Actualité - Annonce de Thèse/HDR

Date : 20 juin 2023 09:30 - Type : Thesis - Weixuan XIAO - Salle C101 (salle du conseil)

Decoding techniques to cancel collisions in LoRa / Techniques de décodage pour annuler les collisions dans LoRa

The development of the IoT extends its application to more specific scenarios, such as environmental monitoring with low power consumption. LoRa and LoRaWAN are representative techniques that provide configurable and self-deploying networks. However, deploying more devices in LoRa networks increases the frequency of collisions, which limits the network throughput.

In this thesis, we study the resolution of collisions in LoRa to improve network performance. We investigate and categorize existing collision resolution algorithms to understand their advantages and shortcomings. First, we introduce the concept of uncertainties, which are ambiguities in LoRa frames after the processing of multiple collision resolution algorithms. We propose an algorithm that leverages channel coding in LoRa to resolve these uncertainties. The algorithm serves as a complementary and generic algorithm to improve the decoding performance of existing collision resolution algorithms. The improvements brought by the algorithm are evaluated in a LoRaWAN network simulator.

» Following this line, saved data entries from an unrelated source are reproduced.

theorem crc8_noneFrame : crc8 noneFrame = 0x00 := by
  rw [noneFrame_eq_frame, Reply.crc8_frame]

theorem crc8_notReadyFrame : crc8 notReadyFrame = 0x00 :=
  Reply.crc8_frame _ _

/-! ### The test values of R166 -/

theorem crc8_digits : crc8 [0x31, 0x32, 0x33, 0x34, 0x35, 0x36, 0x37, 0x38, 0x39] = 0xF4 := by decide +kernel

theorem crc8_nop : crc8 [0x01, 0x00, 0x00] = 0x6B := by decide +kernel

theorem nop_frame : Request.nop.frame 0x00 = [0x01, 0x00, 0x00, 0x6B] := by
  rw [← crc8_nop]
  rfl

/-- Settles O9: the frames and the test values by name; the eight steps are the model's own definition written out. -/
theorem checkByteIsCrc8 : Obligations.CheckByteIsCrc8 := by
  have hsteps : ∀ v b : Byte, crc8Byte v b =
      Nat.repeat (fun w : Byte => if w.msb = true then (w <<< 1) ^^^ 0x07 else w <<< 1) 8 (v ^^^ b) := fun _ _ => rfl
  exact ⟨hsteps, Reply.crc8_frame, Request.crc8_frame, crc8_noneFrame, crc8_notReadyFrame, crc8_digits, crc8_nop,
    nop_frame, noneFrame_eq_frame, crc8_append_check, crc8_concat, rfl⟩

end Sys2Proof.Machine
end

section
/-! PROOFS. The operations that touch every port or every line, field by field: entry to RUN, entry to SETUP, the two
evaluations of the barrier, a host's departure. Each changes of a port its notices and what is named here. -/

namespace Sys2Proof.Machine

/-! ### A port that differs in its notices only -/

section SameButNotices
variable {P Q : Port} (h : P.SameButNotices Q)
include h

theorem Port.SameButNotices.reply : Q.reply = P.reply := by rw [h]
theorem Port.SameButNotices.replyReady : Q.replyReady = P.replyReady := by rw [h]
theorem Port.SameButNotices.preparing : Q.preparing = P.preparing := by rw [h]

end SameButNotices

/-- A posting to an ABSENT or PENDING port is discarded (R120). -/
theorem Port.post_of_not_receives {P : Port} (h : P.status.receives = false) (b : NoticeBody) : P.post b = P := by
  simp [Port.post, h]

/-! ### Entry to RUN (R153) -/

/-- The ports at the entry to RUN, nothing posted yet. -/
def attachPorts (s : State) : State :=
  { s with device := .run, ports := .ofFn fun h => (s.ports.get h).attachReady }

section enterRun
variable (s : State)

@[simp] theorem enterRun_device : (enterRun s).device = .run := rfl
@[simp] theorem enterRun_supply : (enterRun s).supply = s.supply := rfl
@[simp] theorem enterRun_firstSettle : (enterRun s).firstSettle = s.firstSettle := rfl
@[simp] theorem enterRun_settle : (enterRun s).settle = s.settle := rfl
@[simp] theorem enterRun_map : (enterRun s).map = s.map := rfl
@[simp] theorem enterRun_lines : (enterRun s).lines = s.lines := rfl
@[simp] theorem enterRun_pending : (enterRun s).pending = s.pending := rfl

theorem enterRun_ports_same (h : HostNo) :
    (s.ports.get h).attachReady.SameButNotices ((enterRun s).ports.get h) := by
  have hpost := State.post_ports_same (attachPorts s) ⟨.all, .runEntered ((attachPorts s).countPorts .attached)⟩ h
  rwa [attachPorts, PerPort.get_ofFn] at hpost

theorem enterRun_status (h : HostNo) : ((enterRun s).ports.get h).status =
    if (s.ports.get h).status = .ready then .attached else (s.ports.get h).status := by
  rw [(enterRun_ports_same s h).status, Port.attachReady]
  split <;> rfl

theorem enterRun_vote (h : HostNo) : ((enterRun s).ports.get h).vote = (s.ports.get h).vote := by
  rw [(enterRun_ports_same s h).vote, Port.attachReady]
  split <;> rfl

end enterRun

/-- The three conditions of R152. -/
theorem barrierComplete_iff {s : State} : barrierComplete s = true ↔
    (∃ h, (s.ports.get h).status = .ready)
      ∧ (∀ h, (s.ports.get h).status = .ready ∨ (s.ports.get h).status = .absent) ∧ s.firstSettle = false := by
  simp [barrierComplete, PerPort.toList_eq, and_assoc]

theorem evaluateSetup_of_complete {s : State} (h : barrierComplete s = true) : evaluateSetup s = enterRun s := if_pos h

theorem evaluateSetup_of_incomplete {s : State} (h : barrierComplete s = false) : evaluateSetup s = s :=
  if_neg (by simp [h])

/-- What holds of a state and of its entry to RUN holds of the evaluated barrier. -/
theorem evaluateSetup_cases {motive : State → Prop} {s : State} (hs : barrierComplete s = false → motive s)
    (hr : barrierComplete s = true → motive (enterRun s)) : motive (evaluateSetup s) := by
  cases h : barrierComplete s
  · rw [evaluateSetup_of_incomplete h]; exact hs h
  · rw [evaluateSetup_of_complete h]; exact hr h

/-! ### Entry to SETUP (R158) -/

/-- The ports at the entry to SETUP, nothing posted yet. -/
def reopenPorts (s : State) : State :=
  { s with device := .setup, ports := .ofFn fun h => (s.ports.get h).reopen }

section enterSetup
variable (s : State)

@[simp] theorem enterSetup_device : (enterSetup s).device = .setup := by simp [enterSetup]
@[simp] theorem enterSetup_supply : (enterSetup s).supply = s.supply := by simp [enterSetup]
@[simp] theorem enterSetup_firstSettle : (enterSetup s).firstSettle = s.firstSettle := by simp [enterSetup]
@[simp] theorem enterSetup_settle : (enterSetup s).settle = s.settle := by simp [enterSetup]
@[simp] theorem enterSetup_map : (enterSetup s).map = s.map := by simp [enterSetup]
@[simp] theorem enterSetup_pending : (enterSetup s).pending = s.pending := by simp [enterSetup]

theorem enterSetup_lines (k : LineNo) : (enterSetup s).lines.get k =
    remonitor (s.ctx k) (s.lines.get k) ((reopenPorts s).ctx k)
      (setupLine ((reopenPorts s).ctx k) (s.lines.get k)).line := by
  simp [enterSetup, reopenPorts]

theorem enterSetup_ports_same (h : HostNo) :
    (s.ports.get h).reopen.SameButNotices ((enterSetup s).ports.get h) := by
  unfold enterSetup
  refine .trans ?_ (State.post_ports_same _ _ h)
  refine .trans ?_ (State.postMerged_ports_same _ _ h)
  refine .trans ?_ (State.postMerged_ports_same _ _ h)
  simp [Port.SameButNotices.refl]

theorem enterSetup_status (h : HostNo) : ((enterSetup s).ports.get h).status =
    if (s.ports.get h).status = .attached ∨ (s.ports.get h).status = .pending then .open
    else (s.ports.get h).status := by
  rw [(enterSetup_ports_same s h).status]; rfl

theorem enterSetup_vote (h : HostNo) : ((enterSetup s).ports.get h).vote = false := by
  rw [(enterSetup_ports_same s h).vote]; rfl

@[simp] theorem enterSetup_claims (k : LineNo) : ((enterSetup s).lines.get k).claims = [] := by
  rw [enterSetup_lines, remonitor_claims]; rfl

@[simp] theorem enterSetup_faultCount (k : LineNo) : ((enterSetup s).lines.get k).faultCount = 0 := by
  rw [enterSetup_lines, remonitor_faultCount]; rfl

theorem setupLine_engine (ctx : LineCtx) (L : LineState) : (setupLine ctx L).line.engine =
    if L.engine = .halted ∨ (L.engine = .faulted ∧ ctx.supply = .low) then .halted else .idle := by
  unfold setupLine
  cases L.engine <;> simp

theorem enterSetup_engine (k : LineNo) : ((enterSetup s).lines.get k).engine =
    if (s.lines.get k).engine = .halted ∨ ((s.lines.get k).engine = .faulted ∧ s.supply = .low) then .halted
    else .idle := by
  rw [enterSetup_lines, remonitor_engine, setupLine_engine]; rfl

end enterSetup

/-- R157: the ATTACHED ports all vote. -/
theorem returnComplete_iff {s : State} : returnComplete s = true ↔
    ∀ h, (s.ports.get h).status = .attached → (s.ports.get h).vote = true := by
  simp [returnComplete, PerPort.toList_eq, ← imp_iff_not_or]

theorem evaluateRun_of_complete {s : State} (h : returnComplete s = true) : evaluateRun s = enterSetup s := if_pos h

theorem evaluateRun_of_incomplete {s : State} (h : returnComplete s = false) : evaluateRun s = s :=
  if_neg (by simp [h])

/-- What holds of a state and of its entry to SETUP holds of the evaluated barrier. -/
theorem evaluateRun_cases {motive : State → Prop} {s : State} (hs : returnComplete s = false → motive s)
    (hr : returnComplete s = true → motive (enterSetup s)) : motive (evaluateRun s) := by
  cases h : returnComplete s
  · rw [evaluateRun_of_incomplete h]; exact hs h
  · rw [evaluateRun_of_complete h]; exact hr h

@[simp] theorem evaluateSetup_pending (s : State) : (evaluateSetup s).pending = s.pending :=
  evaluateSetup_cases (motive := fun t => t.pending = s.pending) (fun _ => rfl) fun _ => rfl

@[simp] theorem evaluateSetup_map (s : State) : (evaluateSetup s).map = s.map :=
  evaluateSetup_cases (motive := fun t => t.map = s.map) (fun _ => rfl) fun _ => rfl

@[simp] theorem evaluateSetup_supply (s : State) : (evaluateSetup s).supply = s.supply :=
  evaluateSetup_cases (motive := fun t => t.supply = s.supply) (fun _ => rfl) fun _ => rfl

@[simp] theorem evaluateSetup_lines (s : State) : (evaluateSetup s).lines = s.lines :=
  evaluateSetup_cases (motive := fun t => t.lines = s.lines) (fun _ => rfl) fun _ => rfl

@[simp] theorem evaluateRun_pending (s : State) : (evaluateRun s).pending = s.pending :=
  evaluateRun_cases (motive := fun t => t.pending = s.pending) (fun _ => rfl) fun _ => enterSetup_pending s

@[simp] theorem evaluateRun_map (s : State) : (evaluateRun s).map = s.map :=
  evaluateRun_cases (motive := fun t => t.map = s.map) (fun _ => rfl) fun _ => enterSetup_map s

@[simp] theorem evaluateRun_supply (s : State) : (evaluateRun s).supply = s.supply :=
  evaluateRun_cases (motive := fun t => t.supply = s.supply) (fun _ => rfl) fun _ => enterSetup_supply s

/-! ### A host's departure (R98 to R101) -/

section departHost
variable (s : State) (p : HostNo)

@[simp] theorem departHost_device : (departHost s p).device = s.device := State.updateLines_device _ _ _
@[simp] theorem departHost_supply : (departHost s p).supply = s.supply := State.updateLines_supply _ _ _
@[simp] theorem departHost_firstSettle : (departHost s p).firstSettle = s.firstSettle :=
  State.updateLines_firstSettle _ _ _
@[simp] theorem departHost_map : (departHost s p).map = s.map := State.updateLines_map _ _ _
@[simp] theorem departHost_pending : (departHost s p).pending = s.pending := State.updateLines_pending _ _ _

theorem departHost_lines (k : LineNo) : (departHost s p).lines.get k =
    remonitor (s.ctx k) (s.lines.get k) (s.ctx k) (departClaim (s.ctx k) (s.lines.get k) p).line :=
  State.updateLines_lines s _ _ k

theorem departHost_ports_same (h : HostNo) : (s.ports.get h).SameButNotices ((departHost s p).ports.get h) :=
  State.updateLines_ports_same s _ _ h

Second, we propose a complete decoding scheme to decode collided LoRa frames in LoRaWAN networks. This decoding scheme requires modifications only on the gateway side of the LoRa network, ensuring compatibility with the LoRaWAN protocol. The decoding scheme tracks the frequency changes of LoRa symbols with virtual sub-slots in LoRa frames and computes symbol edges. Decoding performance depends largely on the number of virtual sub-slots used in decoding. In the presence of uncertainties, the generic algorithm can also operate. We also interpret the imperfectness of channels as uncertainties to solve them through processing with the full decoding scheme.

The performance of the decoding scheme is evaluated in a LoRa simulator based on GNU Radio, which processes signals captured from real hardware at signal sample levels. Simulation results show that our approach improves network performance. The simulator is also released to empower future development and evaluation of collision resolution algorithms and preamble detection algorithms in LoRa and LoRaWAN networks. We also demonstrate that LoRa frames generated by our simulator are consistent with LoRa frames from commodity LoRa nodes, confirming the realism and proximity of our simulation results to real experiments.

 

Composition of the jury:

Prof. Martin HEUSSE - Reviewer, ENSIMAG (Grenoble)
Prof. Congduc PHAM - Reviewer, Université de Pau
Dr. Oana IOVA - Examiner, INSA Lyon
Dr. Baozhu NING - Examiner, Semtech
Prof. Thomas NOËL - Examiner, Université de Strasbourg
Dr. Nancy EL RACHKIDY - Co-supervisor, Université Clermont Auvergne
Dr. Gil DE SOUSA - Co-supervisor, INRAE
Prof. Alexandre GUITTON - Thesis director, Université Clermont Auvergne.